Hey guys first of thanks for taking the time to read this. 

My name is josh and I'm 18 Iv just set up my first planted tank. Im interested in being a member of this club. Is there any way I can attend a meeting as a guest and then decide? I am on tight scheduling due to playing varsity football. But I can definitly make room for a meeting. 

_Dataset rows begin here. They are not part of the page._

-- ==== Sys2Proof/Tests/Slice0.lean ====
section
/-! SUPPORT. The model's own tests. Expected values are the spec's: the encodings of 30_encoding.md and
opcode_table.json, the worked examples of the rules, and the vectors of 95_test_vectors.md, named where they
are used. The last part shows, for every obligation with hypotheses, states and operands that meet them. -/

namespace Sys2Proof.Tests

open Sys2Proof Sys2Proof.Machine

/-- The state a step or an operation leaves, if it leaves one. -/
def after : Host.Outcome State Fault Refusal → Option State
  | .next s => some s
  | .fault r => nomatch r
  | .refused _ => none

/-- The frame `F1` of 95_test_vectors.md. -/
def f1 : Frame := ⟨0xAA, 0xC0, 0xD4, 0x04, 0x3A, 0x0A, 0xA1, 0x60, 0x1D, 0xAB⟩

/-- The status frame of S4 and P7. -/
def f5 : Frame := ⟨0xAA, 0xC5, 0x05, 0x00, 0x00, 0x00, 0xA1, 0x60, 0x06, 0xAB⟩

/-- A busy state over the reset state. -/
def busyIn (st : FsmState) (idx : Index) : State := { State.reset with st := st, idx := idx }

/-- The state of P1 and V6 with six bytes of `F1` stored. -/
def midFrame : State :=
  { busyIn .body 6 with buf := ⟨0xAA, 0xC0, 0xD4, 0x04, 0x3A, 0x0A, 0, 0, 0, 0⟩, acc := 0x1C }

/-- The state of P1 with nine bytes of `F1` stored. -/
def beforeTail : State :=
  { busyIn .body 9 with buf := { f1 with tail := 0 }, acc := 0x1D, csOk := true }

/-- The state after `F1` has been returned (P1). -/
def returned : State :=
  { State.reset with buf := f1, acc := 0x1D, csOk := true, tlOk := true, rstat := .ok, cnt := 10 }

/-! ### WellFormed: an ill-formed term for each check, refused -/

theorem test_wf_huntHead : (Instr.huntHead 0x55).wf = false := by decide
theorem test_wf_huntSkip : (Instr.huntSkip 0xAA).wf = false := by decide
theorem test_wf_cmdAcceptData : (Instr.cmdAcceptData 0xC5).wf = false := by decide
theorem test_wf_cmdAcceptStatus : (Instr.cmdAcceptStatus 0xC0).wf = false := by decide
theorem test_wf_cmdReject_data : (Instr.cmdReject 0xC0).wf = false := by decide
theorem test_wf_cmdReject_status : (Instr.cmdReject 0xC5).wf = false := by decide
theorem test_wf_decData : (Instr.decData f5).wf = false := by decide
theorem test_wf_decStatusReportingMode : (Instr.decStatusReportingMode f5).wf = false := by decide
theorem test_wf_decStatusDeviceId : (Instr.decStatusDeviceId f1).wf = false := by decide
theorem test_wf_decStatusWorkingMode : (Instr.decStatusWorkingMode f5).wf = false := by decide
theorem test_wf_decStatusFirmware : (Instr.decStatusFirmware f5).wf = false := by decide
theorem test_wf_decStatusWorkingPeriod : (Instr.decStatusWorkingPeriod f5).wf = false := by decide
theorem test_wf_decStatusOther_listed : (Instr.decStatusOther f5).wf = false := by decide
theorem test_wf_decStatusOther_data : (Instr.decStatusOther f1).wf = false := by decide
theorem test_wf_decBadType_data : (Instr.decBadType f1).wf = false := by decide
theorem test_wf_decBadType_status : (Instr.decBadType f5).wf = false := by decide
theorem test_wf_validData_head : (Instr.validData { f1 with head := 0 }).wf = false := by decide
theorem test_wf_validData_cmd : (Instr.validData f5).wf = false := by decide
theorem test_wf_validData_tail : (Instr.validData { f1 with tail := 0 }).wf = false := by decide
theorem test_wf_validData_csum : (Instr.validData { f1 with csum := 0x1C }).wf = false := by decide
theorem test_wf_validStatus_head : (Instr.validStatus { f5 with head := 0 }).wf = false := by decide
theorem test_wf_validStatus_cmd : (Instr.validStatus f1).wf = false := by decide
theorem test_wf_validStatus_tail : (Instr.validStatus { f5 with tail := 0 }).wf = false := by decide
theorem test_wf_validStatus_csum : (Instr.validStatus { f5 with csum := 0 }).wf = false := by decide
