/-- StuckUntilReset: the platform refuses the block's request. -/
theorem witness_stuck :
    stuck { State.resetOf refusingConfig with
      block := { Block.reset refusingConfig with
        status := { busy := true, done := false, err := false, errcode := 0 }, fsm := .mulInit, arg0Lo := 0x100 } }
      = true := by decide +kernel

/-- MultiplyComputesProduct, MultiplyRequestSequence and HiddenStateDoesNotLeak: MUL-1. -/
theorem witness_multiply_run :
    mulReady.cfg.wf = true ∧ mulReady.mem.wf = true ∧ mulReady.block.status.busy = false ∧ mulReady.schedule = [] ∧
    entryCheck mulReady.cfg 0#4 mulReady.block.args = .none ∧
    (commandRequests mulReady.cfg .multiply mulReady.block.args).all (admits mulReady.cfg) = true := by decide +kernel

/-- TransposeComputesTranspose: TRN-1. -/
theorem witness_transpose_run :
    trnReady.cfg.wf = true ∧ trnReady.mem.wf = true ∧ trnReady.block.status.busy = false ∧ trnReady.schedule = [] ∧
    entryCheck trnReady.cfg 1#4 trnReady.block.args = .none ∧
    (commandRequests trnReady.cfg .transpose trnReady.block.args).all (admits trnReady.cfg) = true := by decide +kernel

/-- HiddenStateDoesNotLeak: a second block with the same arguments and other registers, a second memory that differs
outside the input regions, and both runs answer. -/
theorem witness_hidden_state :
    ({ mulReady.block with outWord := 0xAAAAAAAA#32, i := 7, op := 3 } : Block Config.mini).args = mulReady.block.args ∧
    (Mem.writeByte mulMem 0x300 9#8).wf = true ∧
    (inputRegions Config.mini 0#4 mulReady.block.args).all (fun r => (List.range r.len).all fun k =>
      (Mem.writeByte mulMem 0x300 9#8).readByte (r.base + k) == mulMem.readByte (r.base + k)) = true ∧
    nextIs (runCommand .multiply mulReady) (fun _ => true) = true ∧
    nextIs (runCommand .multiply
      { mulReady with
        block := ({ mulReady.block with outWord := 0xAAAAAAAA#32, i := 7, op := 3 } : Block Config.mini)
        mem := Mem.writeByte mulMem 0x300 9#8 })
      (fun _ => true) = true := by decide +kernel

/-- The block of TransposeThenMultiplyIsProduct's second command: in1 = 0x300, in2 = 0x200, out = 0x400, n = 1. -/
def secondBlock : Block Config.mini := argsBlock 0x300 0x200 0x400 1 4 4

/-- TransposeThenMultiplyIsProduct: TRN-1 followed by a MULTIPLY on its destination; every stage answers. -/
theorem witness_transpose_then_multiply :
    secondBlock.status.busy = false ∧ entryCheck Config.mini 0#4 secondBlock.args = .none ∧
    (commandRequests Config.mini .multiply secondBlock.args).all (admits Config.mini) = true ∧
    trnReady.block.args.d0 = secondBlock.args.d1 ∧ trnReady.block.args.d1 = secondBlock.args.d2 ∧
    secondBlock.args.a1 = trnReady.block.args.a2 ∧
    overlaps (wordRegion Config.mini secondBlock.args.a0 secondBlock.args.d0)
      (outputRegion Config.mini 1#4 trnReady.block.args) = false ∧
    nextIs (runCommand .transpose trnReady) (fun t =>
      nextIs (runCommand .multiply { trnReady with block := secondBlock, mem := t.mem }) (fun _ => true)) = true ∧
    (match decodeStream Config.mini (memWords Config.mini trnReady.mem 0x300 1) 1 4 with
      | .ok _ => true | .error _ => false) = true ∧
    (match decodeStream Config.mini (memWords Config.mini trnReady.mem 0x100 4) 4 4 with
      | .ok _ => true | .error _ => false) = true := by decide +kernel

/-- RunInvariantAtReset and RunInvariantKept, RequestsAlignedAndInRange: the armed MUL-1 machine meets the run
invariant, and its step answers. -/
theorem witness_run_invariant : RunOk (midRun .mulInit) ∧ (step (midRun .mulInit) = .next (blockTurn (midRun .mulInit))) := by
  refine ⟨⟨by decide, by decide +kernel, witness_status_ok.2, ?_, ?_, ?_⟩, rfl⟩
  · exact ⟨fun h => (nomatch h), fun h => (nomatch h)⟩
  · exact ⟨fun _ => by decide +kernel, fun _ _ => by decide +kernel, fun _ h => absurd rfl h, fun h => (nomatch h),
      fun h => (nomatch h)⟩
  · exact fun _ _ _ => ⟨fun h => (nomatch h), fun h => (nomatch h), fun h => (nomatch h), fun h => (nomatch h),
      fun h => (nomatch h), fun h => (nomatch h)⟩

/-- The same in the middle of a row, where the double-buffer clauses speak: column 0 of row 0 of MUL-1. -/
theorem witness_run_invariant_in_column : MulProgress (midRun .mulCol) := by
  refine ⟨fun _ => by decide +kernel, fun _ _ h => absurd h (by decide +kernel), fun _ => by decide +kernel,
    fun _ x hx => absurd hx (Nat.not_lt_zero x), fun h => (nomatch h), fun _ r hr => absurd hr (Nat.not_lt_zero r)⟩

/-- SequencerMatchesBusy and IdleBlockWaitsForStart: reset meets the premise, its step answers, and a START write takes
a ready block out of IDLE. -/
theorem witness_sequencer :
    sequencerOk State.reset.block ∧ (step State.reset = .next State.reset) ∧ State.reset.block.fsm = .idle ∧
    nextIs (hostTurn { mulReady with program := launchLines 0#4 }) (fun t => t.block.fsm != .idle) = true :=
  ⟨by simp [sequencerOk, State.reset, State.resetOf, Block.reset], rfl, rfl, by decide +kernel⟩

/-- ResetAbortsCommand: BUSY with a byte in the output region and one outside; and idle. -/
theorem witness_reset :
    (midRun .mulCol).mem.wf = true ∧ (midRun .mulCol).block.status.busy = true ∧
    inRegion (runningOutput (midRun .mulCol)) 0x303 = true ∧ inRegion (runningOutput (midRun .mulCol)) 0x304 = false ∧
    State.reset.block.status.busy = false := by decide +kernel

/-- BrokenDutyGivesAnyValue: a write that meets an input region, and the tainted last steps. -/
theorem witness_broken_duty :
    0x100 + [1#8].length ≤ 2 ^ (midRun .mulCol).cfg.addrWidth ∧
    (runningInputs (midRun .mulCol)).head? = some ⟨0x100, 4⟩ ∧ overlaps ⟨0x103, 1⟩ ⟨0x100, 4⟩ = true ∧
    overlaps ⟨0x104, 1⟩ ⟨0x100, 4⟩ = false ∧
    ((midRun .mulFlush).setTainted true).tainted = true ∧
    admits Config.mini (.write (cWordAddr Config.mini (midBlock .mulFlush).args (midBlock .mulFlush).i.toNat)) = true ∧
    admits Config.mini (trnRequest trnReady.block) = true := by decide +kernel

/-- BrokenDutyGivesAnyValue: a write whose last byte is the output region's first, and one whose first is its last; the
one byte written before the region is outside it. -/
theorem witness_output_written :
    (midRun .mulCol).block.status.busy = true ∧ (midRun .mulCol).mem.wf = true ∧
    runningOutput (midRun .mulCol) = ⟨0x300, 4⟩ ∧ 0x303 + [1#8, 2#8].length ≤ 2 ^ (midRun .mulCol).cfg.addrWidth ∧
    overlaps ⟨0x2FF, [1#8, 2#8].length⟩ (runningOutput (midRun .mulCol)) = true ∧
    overlaps ⟨0x303, [1#8, 2#8].length⟩ (runningOutput (midRun .mulCol)) = true ∧
    inRegion (runningOutput (midRun .mulCol)) 0x2FF = false ∧ inRegion (runningOutput (midRun .mulCol)) 0x300 = true ∧
    nextIs (hostWrite 0x2FF [1#8, 2#8] (midRun .mulCol)) (fun t => t.tainted) = true := by decide +kernel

Thanks again for your time plz leave comments and such thank you. 
- josh-


----------



## Akulakat (Jul 16, 2011)

Welcome Josh,

I'm pretty new as well (July). we had a meeting this past weekend and you will find you will learn alot from the people here. Everyone is great! What size tank did you set up? Any questions, someone will gladly respond.....sometimes faster than you can read them.


----------



## Z90a (Oct 25, 2011)

I have a 20 tall. I'm using just black gravel as of now. May convert to dirt later. I'm running a single bulb 5500k full spectrum daylight lamp. Iv got 3 ottos and two Bolivian rams and a gold mystery snail. 

As far as questions i have non right now. But there bound to pop up. I have several plants kind of experimenting with them. 
Java fern
Whisteria
Red water Lilly
Banana plant
Apothogenton 
Amazon swords
I think melon swords not sure
Some grass like stuff
Onion plants
Kyoto grass
Anubias nano


----------



## fishyjoe24 (May 18, 2010)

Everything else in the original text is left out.